EXERCISE = Using the entries below, write out the line with "(DEDUCED, log entry 143) -/", the line with "def rgnGet (s", and every line in between, exactly as each is written.

Saved data entries =
####################

/-- A new operation; its packets follow with `drive`. (DEDUCED, log entry 84) -/
def startOp (s : State) (owner : Owner) (r ptype : Nat) (dst : W16) (todo : List (Nat × Nat × Nat)) (m : Met)
    (f : RmtOp → RmtOp := fun o => o) : State :=
  let o : RmtOp :=
    { id := s.rmt.nextOp, owner := owner, r := r, ptype := ptype, mcast := false, dst := dst, aop := 0, opnd := 0, swap := 0,
      todo := if m.codes.isEmpty then todo else [], sent := 0, left := 0, bytes := 0, codes := m.codes, told := m.told, lost := [],
      fail := none, timed := false, old := 0, got := [] }
  { s with rmt := { s.rmt with ops := s.rmt.ops ++ [f o], nextOp := s.rmt.nextOp + 1 } }

/-- Starts an operation on the fabric address `fa`, whose upper bits name a rank if `rank` (R31, R32, R144). -/
def startRemote (s : State) (owner : Owner) (r ptype aop : Nat) (fa : W64) (rank : Bool) (todo : List (Nat × Nat × Nat))
    (f : RmtOp → RmtOp) : State :=
  let pre : List Byte := (if s.rt.slice = 0 then [stProt] else []) ++ (if ptype = 2 ∧ aop = 3 ∧ s.rt.repro = true then [stProt] else [])
  if rank && pre.isEmpty then
    let ((m, c), s) := rankLookup s (fld fa 48 16)
    startOp s owner r ptype c todo m f
  else startOp s owner r ptype (BitVec.ofNat 16 (fld fa 48 16)) todo ⟨pre, []⟩ f

/-- A failed packet of an operation is noted; the address of the first is kept (R363). -/
def RmtOp.failAt (o : RmtOp) (off n tag : Nat) : RmtOp :=
  { o with lost := o.lost ++ [(off, n)], fail := o.fail.or (some (BitVec.ofNat 64 (o.dst.toNat * 2 ^ 48 + off % 2 ^ 48), tag)) }

/-- The places and bytes of one packet that starts at offset `cur` with room for `room` bytes: runs that follow each other in
the target join, and a packet ends at the end of the room (R354). -/
def takeRuns : Nat → Nat → List (Nat × Nat × Nat) → List (Nat × Nat) × List (Nat × Nat × Nat)
  | _, _, [] => ([], [])
  | room, cur, (a, n, l) :: t =>
    if a ≠ cur ∨ room = 0 then ([], (a, n, l) :: t)
    else if n ≤ room then
      let r := takeRuns (room - n) (cur + n) t
      ((l, n) :: r.1, r.2)
    else ([(l, room)], (a + room, n - room, l + room) :: t)
/-- The bytes at a list of places. -/
def gather (s : State) (segs : List (Nat × Nat)) : List Byte := segs.flatMap (fun p => memRead s.mem p.1 p.2)
/-- All bytes of a list of places. -/
def segLen (segs : List (Nat × Nat)) : Nat := segs.foldl (fun n p => n + p.2) 0

/-- An entry of the outstanding requests by its tag. -/
def outFind (s : State) (tag : Nat) : Option Outst := s.rmt.out.find? (fun o => o.tag == tag)
/-- Is an outstanding-request entry free (R354)? -/
def outRoom (s : State) : Bool := decide (s.rmt.out.length < 4096)
/-- A tag from `n` on that no outstanding request holds. -/
def freeTag (l : List Outst) (n : Nat) : Nat :=
  ((List.range (l.length + 1)).map (fun i => (n + i) % 65536)).find? (fun t => !l.any (fun o => o.tag == t)) |>.getD 0
/-- Takes an entry for a request: the packet leaves with its tag. -/
def takeEntry (s : State) (o : Outst) : Nat × State :=
  let t := freeTag s.rmt.out s.rmt.nextTag
  (t, { s with rmt := { s.rmt with out := s.rmt.out ++ [{ o with tag := t }], nextTag := (t + 1) % 65536 } })
/-- Do two outstanding or coming mirror writes to one chip share a byte (R404)? -/
def mirrorClash (s : State) (dst : W16) (off n : Nat) : Bool :=
  let hit (o : Outst) : Bool := o.ptype == 6 && o.dst == dst && decide (o.off < off + n) && decide (off < o.off + o.len)
  s.rmt.out.any hit || (List.range (portsOf s)).any (fun p => ((portGet s p).inj ++ (portGet s p).stall).any (fun i => (i.o.map hit).getD false))

/-! Multicast (R331, R332). -/

/-- The replication entry of a group: cached, or read; of 64 cached entries one gives way, which the spec leaves open. -/
def groupLookup (s : State) (g : Nat) : (Met × List Byte) × State :=
  let hit := tblGet (fun _ => []) s.rt.groups g
  if hit ≠ [] then ((.none, hit), s)
  else
    let ((m, bs), s) := ownRead s (s.rt.mcBase.toNat + 256 * g) 256
    if !m.codes.isEmpty then ((m, []), s)
    else
      let put (s : State) : State := { s with rt := { s.rt with groups := tblSet (fun _ => []) s.rt.groups g bs } }
      if s.rt.groups.length < 64 then ((.none, bs), put s)
      else
        let (f, s) := drawFree s
        let victim := (s.rt.groups.getD (f.toNat % s.rt.groups.length) (0, [])).1
        ((.none, bs), put { s with rt := { s.rt with groups := tblDrop (fun k => k == victim) s.rt.groups } })
/-- Is a replication entry VALID, of slice `n`, with no more than 30 branches and every reserved bit 0? One that the device rejects
under R6 is as one that is not VALID. (DEDUCED, log entry 142) -/
def groupOk (e : List Byte) (n : BitVec 12) : Bool :=
  leAt e 0 2 == n.toNat + 2 ^ 15 && leAt e 2 2 / 2 == 0 && decide (leAt e 6 2 ≤ 30) && leAt e 8 8 == 0
    && (List.range 30).all (fun b => leAt e (16 + 8 * b) 2 / 64 == 0 && leAt e (22 + 8 * b) 2 == 0)
/-- The branches of a replication entry: port, child, members reached. (DEDUCED, log entry 142) -/
def groupBranches (e : List Byte) : List (Nat × Nat × Nat) :=
  (List.range (leAt e 6 2)).map (fun n => (leAt e (16 + 8 * n) 1, leAt e (18 + 8 * n) 2, leAt e (20 + 8 * n) 2))

/-- The copy of a multicast packet for a branch port: RFLAGS, VC and date lines by the port's role; none where it would take a second
grid or field hop (R317, R332, Table 17-8). -/
def branchCopy (s : State) (inp : Option Nat) (port : Nat) (p : Packet) : Option (Nat × Packet × Bool) :=
  let b := bankOfEpoch s p.epoch
  let dims := ((List.range 3).flatMap (fun k => [(k, 0), (k, 1)])).find? (fun x => (b.torusPorts x.1 x.2).getLsbD port)
  match dims with
  | some (k, d) =>
    let arrived := match inp with
      | some q => (b.torusPorts k 0).getLsbD q || (b.torusPorts k 1).getLsbD q
      | none => false
    some (torusHop b k d (arrived && p.rflags.getLsbD 2) p)
  | none =>
    if (List.range 8).any (fun i => (b.fieldPorts i).getLsbD port) then
      if p.rflags.getLsbD 1 then none else some (4, { p with rflags := putBit (putBit p.rflags 0 true) 1 true }, false)
    else if p.rflags.getLsbD 0 then none else some (4, { p with rflags := putBit p.rflags 0 true }, false)

/-- Copies a multicast packet onto its branches with `place`; answers the pruned branches with their status and members (R332). -/
def spread (s : State) (inp : Option Nat) (e : List Byte) (p : Packet) (place : State → Nat → Nat → Packet → State) :
    List (Byte × Nat) × State :=
  (groupBranches e).foldl (fun r b =>
    if fenced r.2 (BitVec.ofNat 16 b.2.1) then (r.1 ++ [(stFenced, b.2.2)], r.2)
    else if !portUp r.2 b.1 then (r.1 ++ [(stLink, b.2.2)], r.2)
    else
      match branchCopy r.2 inp b.1 p with
      | none => (r.1, routeDrop r.2)
      | some c => (r.1, place (noteTwice r.2 b.1 c.2.2) b.1 c.1 c.2.1)) ([], s)

/-- What a multicast write that was not whole, or did not go well everywhere, tells at its source: a record for each pruned branch
where some member was not delivered (R333), one for each other status that a member answered with (R9).
(DEDUCED, log entry 143) -/
def mcRecords (s : State) (o : Outst) : State :=
  let tell (s : State) (c : Byte × Nat) : State :=
    record s 5 c.1 7 0xFF 0 (leBytes 4 (evGet s .rt).toNat ++ leBytes 4 0 ++ leBytes 8 c.2)
  each (o.bad.map (fun c => (c, 1))) (if o.acks = o.want then s else each o.cut s tell) tell

/-! The region table (R357). -/

/-- Region entry `n`. -/
def rgnGet (s : State) (n : Nat) : BitVec 256 := tblGet (fun _ => 0) s.rmt.rgn n
/-- The lowest entry that a request of a slice at an offset matches. -/
def rgnMatch (s : State) (slice : BitVec 12) (off : Nat) : Option (BitVec 256) :=
  ((List.range 64).map (rgnGet s)).find? (fun g =>
    g.getLsbD 0 && fld g 8 12 == slice.toNat && decide (fld g 64 48 ≤ off) && decide (off < fld g 64 48 + fld g 128 41))
/-- The local address of a request's range, if an entry matches, holds it whole and grants the kind (bit `perm`). -/
def rgnLocal (s : State) (slice : BitVec 12) (off len perm : Nat) : Option Nat :=
  match rgnMatch s slice off with
  | some g => if off + len ≤ fld g 64 48 + fld g 128 41 ∧ g.getLsbD perm then some (off - fld g 64 48 + fld g 192 48) else none
  | none => none
/-- The local range of a write to this chip's own fabric window in its slice. -/
def writeRegion (s : State) (off len : Nat) : Option Nat := rgnLocal s s.rt.slice off len 2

####################

TASK ANSWER =
(DEDUCED, log entry 143) -/
def mcRecords (s : State) (o : Outst) : State :=
  let tell (s : State) (c : Byte × Nat) : State :=
    record s 5 c.1 7 0xFF 0 (leBytes 4 (evGet s .rt).toNat ++ leBytes 4 0 ++ leBytes 8 c.2)
  each (o.bad.map (fun c => (c, 1))) (if o.acks = o.want then s else each o.cut s tell) tell

/-! The region table (R357). -/

/-- Region entry `n`. -/
def rgnGet (s : State) (n : Nat) : BitVec 256 := tblGet (fun _ => 0) s.rmt.rgn n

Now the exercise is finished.